O PIP utilizado nos estágios curriculares do Curso de Obstetrícia foi elaborado por docentes e discentes e apresenta informações sobre as boas práticas obstétricas, esperando-se que o estudante se torne apto para aplicá-lo de forma fundamentada à mulher e família durante assistência. Nesse contexto, o PIP do Curso de Obstetrícia tem fomentado discussões sobre a necessidade de capacitação e aperfeiçoamento dos profissionais de saúde da atenção básica e hospitalar quanto ao seu uso.

Destaca-se que, além de seu propósito original, o uso do documento objetiva tornar a experiência pedagógica de sua aplicação singular e fundamental na formação de profissionais de saúde, sejam eles médicos, enfermeiros, obstetrizes ou outros. A partir desse pressuposto, questiona-se se os estudantes do Curso de Obstetrícia compreendem o PIP como instrumento de aprendizagem das boas práticas de atenção obstétrica durante o estágio que realizam na atenção básica. Assim, os objetivos da presente investigação foram verificar o conhecimento dos discentes sobre o PIP e conhecer sua opinião a respeito dele e de sua utilização no ensino-aprendizagem teórico e prático das boas práticas obstétricas.

MÉTODO

DESENHO DO ESTUDO

Trata-se de um estudo descritivo, realizado no período de janeiro a maio de 2017.

POPULAÇÃO

A população do estudo foi composta de discentes do Curso de Graduação em Obstetrícia da Universidade de São Paulo.

CRITÉRIOS DE SELEÇÃO

Foram adotados como critérios de seleção os alunos já terem cursado as Disciplinas Estágio Curricular Integrado I e Estágio Curricular Integrado II, nas quais tiveram oportunidade de prestar assistência pré-natal no contexto da atenção primária em Unidades Básicas de Saúde do município de São Paulo e, consequentemente, utilizar o PIP.

COLETA DE DADOS

Para a coleta de dados, foi primeiramente elaborado um formulário contendo seis questões abertas e duas fechadas, aperfeiçoadas a partir de teste-piloto realizado com alunos que estavam para se formar.
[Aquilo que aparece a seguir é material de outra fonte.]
-- ==== Sys2Proof/WellFormed.lean ====
section
/-! DEFINITION. When a command, as syntax, has an encoding (30_encoding.md R73 step 3). Register indices and immediate
widths are already right by the types of Syntax.lean. -/

namespace Sys2Proof

/-- Every command is well formed, but a PDIVMOD whose two destinations are one register: 'rd and rc must differ;
otherwise the word is illegal' (R73 step 3, R184). -/
def Instr.wellFormed : Instr → Bool
  | .pdivmod pq pr _ _ => decide (pq ≠ pr)
  | _ => true

end Sys2Proof
end

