-- ==== Sys2Proof/Machine/State.lean ====
section
/-! DEFINITION. The state of the machine as plain data: the architectural state of 10_state.md R20, the host port of
44_system_and_host.md R220, and the value of each field after reset (R36). -/

namespace Sys2Proof.Machine

/-- A CRC context: GEN and REG (R31). The width L is computed from `gen`, never stored. -/
structure CrcContext where
  gen : Word
  reg : Word
deriving DecidableEq, Repr

/-- The response record (ok, data) (R74). -/
structure Response where
  ok : Bool
  data : Word
deriving DecidableEq, Repr

/-- What the host does at the port: it presents a command word, or it asserts `rst` (R220, R270). -/
inductive HostEvent where
  | command (w : Word)
  | rst
deriving DecidableEq, Repr

/-- The faults of R241. Each is TAKEN: the step answers a next state (R246), so none of them is a `Fault` below. -/
inductive FaultCode where
  | divideByZeroPolynomial
  /-- Reserved: no state and no command raises it (R243). -/
  | crossFieldOperand
  | rawArithmetic
  | inexactLeadingQuotient
  | lengthOverflow
  | illegalCommand
  | addressRange
  | illegalModulus
deriving DecidableEq, Repr

/-- DMEM as the list of the bytes written since power-up, addresses strictly rising (R33, R37). An address that is not
listed holds no written byte; what a command reads there is `Config.powerUpByte` (log 4). -/
abbrev Memory := List Host.Cell

/-- Everything the spec gives the machine (R20), then the model's own fields for the port (R220). -/
structure State where
  /-- E0..E15 (R21). -/
  e : Vector Elem 16
  /-- P0..P7 (R27). -/
  p : Vector Poly 8
  /-- C0..C3 (R31). -/
  c : Vector CrcContext 4
  /-- MOD, 9 bits (R24). -/
  modulus : BitVec 9
  /-- STATUS.T (R25). -/
  t : Bool
  /-- STATUS.ERR, also the level of the output `err` (R25, R220). -/
  err : Bool
  /-- CAUSE, 4 bits (R26). -/
  cause : BitVec 4
  /-- EINFO (R26). -/
  einfo : Word
  /-- DMEM (R33). -/
  dmem : Memory
  /-- Model's own: the word on `cmd[31:0]` of the command being executed (R220; log 3). -/
  cmd : Word
  /-- Model's own: the response the latest step presented, none where it accepted no command (R74; log 2). -/
  rsp : Option Response
  /-- Model's own: what the host presents and the core has not yet taken, oldest first (R20, R222; log 1). -/
  events : List HostEvent
deriving DecidableEq, Repr

/-- No fault stops this machine: 'There is no double-fault condition and no fault that stops the hardware' (R256), and
`step` is total (R222). The type has no constructor (log 13; safe). -/
inductive Fault where
deriving DecidableEq, Repr

/-- Why exec can refuse an instruction. -/
inductive Refusal where
  /-- Raised only by an arm of exec whose instruction has no meaning yet; there is none, so no step answers it.
  Safe: it stops where the hardware goes on. -/
  | notModelled (mnemonic : String)
deriving DecidableEq, Repr

/-- What a step or a meaning answers. -/
abbrev Result := Host.Outcome State Fault Refusal

/-- The machine after power-on reset: the table of R36, DMEM with nothing written yet (R37), and an idle port. -/
def State.reset : State where
  e := Vector.replicate 16 0
  p := Vector.replicate 8 []
  c := Vector.replicate 4 ⟨0, 0⟩
  modulus := 2
  t := false
  err := false
  cause := 0
  einfo := 0
  dmem := []
  cmd := 0
  rsp := none
  events := []

end Sys2Proof.Machine
end

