-- ==== Sys2Proof/Machine/Ops.lean ====
section
/-! DEFINITION. The named operations every meaning is built from: DMEM (20_memory.md), the register files (10_state.md),
completing a command and taking a fault (44_system_and_host.md R222, 60_exceptions.md R246 to R249), and reset
(70_reset_and_hazards.md R271). -/

namespace Sys2Proof.Machine

/-! ### DMEM -/

/-- The byte written at an address since power-up, if any. -/
def Memory.find : Memory → Nat → Option Byte
  | [], _ => none
  | (b, v) :: rest, a => if a = b then some v else Memory.find rest a

/-- The memory after a byte is written: the entry goes to its place in the rising order, or replaces the old one. -/
def Memory.insert : Memory → Nat → Byte → Memory
  | [], a, x => [(a, x)]
  | (b, v) :: rest, a, x =>
    if a < b then (a, x) :: (b, v) :: rest
    else if a = b then (a, x) :: rest
    else (b, v) :: Memory.insert rest a x

/-- Addresses strictly rise from `lo`, and all are below DSIZE. -/
def Memory.risesFrom : Nat → Memory → Bool
  | _, [] => true
  | lo, (a, _) :: rest => decide (lo ≤ a) && decide (a < Config.dsize) && Memory.risesFrom (a + 1) rest

/-- The canonical form: strictly rising addresses inside DMEM. An unlisted address holds no written byte, so no entry
can equal what an unlisted address holds. -/
def Memory.wf (m : Memory) : Bool := Memory.risesFrom 0 m

/-- The byte a read of one address returns: the one most recently written (R58), else the unspecified byte of power-up
(R37). -/
def State.readByte (s : State) (a : Nat) : Byte := (s.dmem.find a).getD (Config.powerUpByte a)

/-- The state after one byte is written. -/
def State.writeByte (s : State) (a : Nat) (b : Byte) : State := { s with dmem := s.dmem.insert a b }

/-- The bytes of a list at consecutive addresses, lowest first. -/
def State.readBytes (s : State) (a : Nat) : Nat → List Byte
  | 0 => []
  | n + 1 => s.readByte a :: s.readBytes (a + 1) n

/-- The state after a list of bytes is written at consecutive addresses, lowest first. -/
def State.writeBytes (s : State) (a : Nat) : List Byte → State
  | [] => s
  | b :: bs => (s.writeByte a b).writeBytes (a + 1) bs

/-- MemRead(addr, n) (R12) with the range rule R53: checked once, before the first byte; n = 0 never faults. -/
def State.memRead (s : State) (a n : Nat) : Except FaultCode (List Byte) :=
  if n ≠ 0 ∧ Config.dsize < a + n then .error .addressRange else .ok (s.readBytes a n)

/-- MemWrite(addr, n, v) (R12), n being the length of v, with the range rule R53. -/
def State.memWrite (s : State) (a : Nat) (bs : List Byte) : Except FaultCode State :=
  if bs.length ≠ 0 ∧ Config.dsize < a + bs.length then .error .addressRange else .ok (s.writeBytes a bs)

/-! ### Registers (R12) -/

/-- MOD as an integer (R24). -/
def State.m (s : State) : Nat := s.modulus.toNat

/-- `E[i]`. -/
def State.elem (s : State) (i : EReg) : Elem := s.e[i]

/-- `E[i] <- v`. -/
def State.setElem (s : State) (i : EReg) (v : Elem) : State := { s with e := s.e.set i v }

/-- `P[i]`, the whole list. -/
def State.poly (s : State) (i : PReg) : Poly := s.p[i]

/-- `P[i] <- c`, a whole list. -/
def State.setPoly (s : State) (i : PReg) (c : Poly) : State := { s with p := s.p.set i c }

/-- `C[i].GEN`. -/
def State.gen (s : State) (i : CCtx) : Word := s.c[i].gen

/-- `C[i].REG`. -/
def State.reg (s : State) (i : CCtx) : Word := s.c[i].reg

/-- `C[i].REG <- r`. -/
def State.setReg (s : State) (i : CCtx) (r : Word) : State := { s with c := s.c.set i { s.c[i] with reg := r } }

/-- `C[i].GEN <- g; C[i].REG <- 0`: every write of a generator clears the register (R201, R202). -/
def State.loadGen (s : State) (i : CCtx) (g : Word) : State := { s with c := s.c.set i ⟨g, 0⟩ }

/-! ### Completing, faulting, dropping (R222) -/

/-- The code written to CAUSE (R241). -/
def FaultCode.code : FaultCode → BitVec 4
  | .divideByZeroPolynomial => 1
  | .crossFieldOperand => 2
  | .rawArithmetic => 3
  | .inexactLeadingQuotient => 4
  | .lengthOverflow => 5
  | .illegalCommand => 6
  | .addressRange => 7
  | .illegalModulus => 8

/-- A command completed: response (1, v) (R74). -/
def State.respond (s : State) (v : Word) : State := { s with rsp := some ⟨true, v⟩ }

/-- A word dropped: response (0, 0) and no change of any state (R248). -/
def State.drop (s : State) : State := { s with rsp := some ⟨false, 0⟩ }

/-- FAULT ENTRY, the one way a fault is taken: 'ERR <- 1; CAUSE <- code(F); EINFO <- the 32-bit command word; the
response is (0, 0)'; 'Nothing else changes' (R246). -/
def State.takeFault (s : State) (f : FaultCode) : State :=
  { s with err := true, cause := f.code, einfo := s.cmd, rsp := some ⟨false, 0⟩ }

/-- RETURN from the error state: 'ERR <- 0; CAUSE <- 0; EINFO <- 0. Nothing is restored' (R249). -/
def State.clearFault (s : State) : State := { s with err := false, cause := 0, einfo := 0 }

/-- The course of a decoded command (R222): dropped while ERR = 1 (R250 step 1); else its body, worked out from the
state it found, completes with a new state and a data word, or raises a fault, which discards every write (R247). -/
def State.execute (s : State) (body : Except FaultCode (State × Word)) : Result :=
  if s.err then .next s.drop
  else
    match body with
    | .ok (s', v) => .next (s'.respond v)
    | .error f => .next (s.takeFault f)

/-- A command that changes state and returns no data: response (1, 0). -/
def State.command (s : State) (body : Except FaultCode State) : Result :=
  s.execute (body.map fun s' => (s', 0))

/-- A read command: no state changes, response (1, v) (R74). -/
def State.query (s : State) (v : Word) : Result := s.execute (.ok (s, v))

/-! ### Reset -/

/-- The effect of `rst`: every piece of state at its reset value, DMEM unchanged (R271), what the host presents next
untouched. A command in progress has no effect and no response (R270). -/
def State.applyReset (s : State) : State := { State.reset with dmem := s.dmem, events := s.events }

end Sys2Proof.Machine
end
As perguntas fechadas versaram sobre conhecer e aplicar o PIP. As perguntas abertas solicitavam que os estudantes dessem sua opinião a respeito do plano de parto, indicassem os procedimentos metodológicos utilizados para sua aplicação no estágio na atenção básica, dessem sugestões metodológicas para sua aplicação, apontassem se consideravam ter aptidão teórica e prática para utilizá-lo, indicassem se o instrumento se constituía em estratégia de aprendizado das boas práticas de atenção obstétrica e, por fim, fizessem comentários quanto ao PIP e sua utilização durante os estágios na atenção básica.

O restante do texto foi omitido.